=== Section Start ===
-- ==== Sys2Proof/Machine/Run.lean ====
section
/-! DEFINITION. Sys2Proof/Machine/Run.lean: the core's own steps (40_control_commands.md R136) and what is observed of a
run (00_scope.md R9), made of `step`. A core step (a whole TICK, or a host command) is one or more of `step`; no strobe is
looked at inside one. -/

namespace Sys2Proof.Machine

/-- The next state; `step` always answers one. -/
def after (s : State) : State :=
  match step s with
  | .next t => t
  | .fault _ => s
  | .refused _ => s

/-- At most `k` steps, stopping as soon as no TICK is in progress. -/
def finishTick : Nat → State → State
  | 0, s => s
  | k + 1, s => if s.inPass = true then finishTick k (after s) else s

/-- The most commands, holds and fetch faults of one pass: `4 * (FETCH_LIMIT + 1)` (R175). -/
def passBound (g : Config) : Nat := 4 * (fetchLimit g + 1)

/-- One step of the core (R136): the next strobe, and the sequencer pass of a TICK to its end. -/
def coreStep (s : State) : State := finishTick (passBound s.cfg) (takeStrobe s)

/-- `n` steps of the core. -/
def coreSteps : Nat → State → State
  | 0, s => s
  | n + 1, s => coreSteps n (coreStep s)

/-- The level of O after each of `n` steps of the core (R9); from a state with no strobe planned these are `n` TICKs. -/
def outputs : Nat → State → List Bool
  | 0, _ => []
  | n + 1, s => wireO (coreStep s) :: outputs n (coreStep s)

/-- How many of the next `n` steps of the core, all of them TICKs, run a sequencer pass. -/
def passesIn : Nat → State → Nat
  | 0, _ => 0
  | n + 1, s => (if live s ∧ tempoElapsed s then 1 else 0) + passesIn n (coreStep s)

end Sys2Proof.Machine
end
=== Section End ===
__WHAT YOU SHOULD DO__: Using the material above, return every line that holds the string "next".

__EXERCISE SOLUTION__:
/-- The next state; `step` always answers one. -/
  | .next t => t
/-- One step of the core (R136): the next strobe, and the sequencer pass of a TICK to its end. -/
/-- How many of the next `n` steps of the core, all of them TICKs, run a sequencer pass. -/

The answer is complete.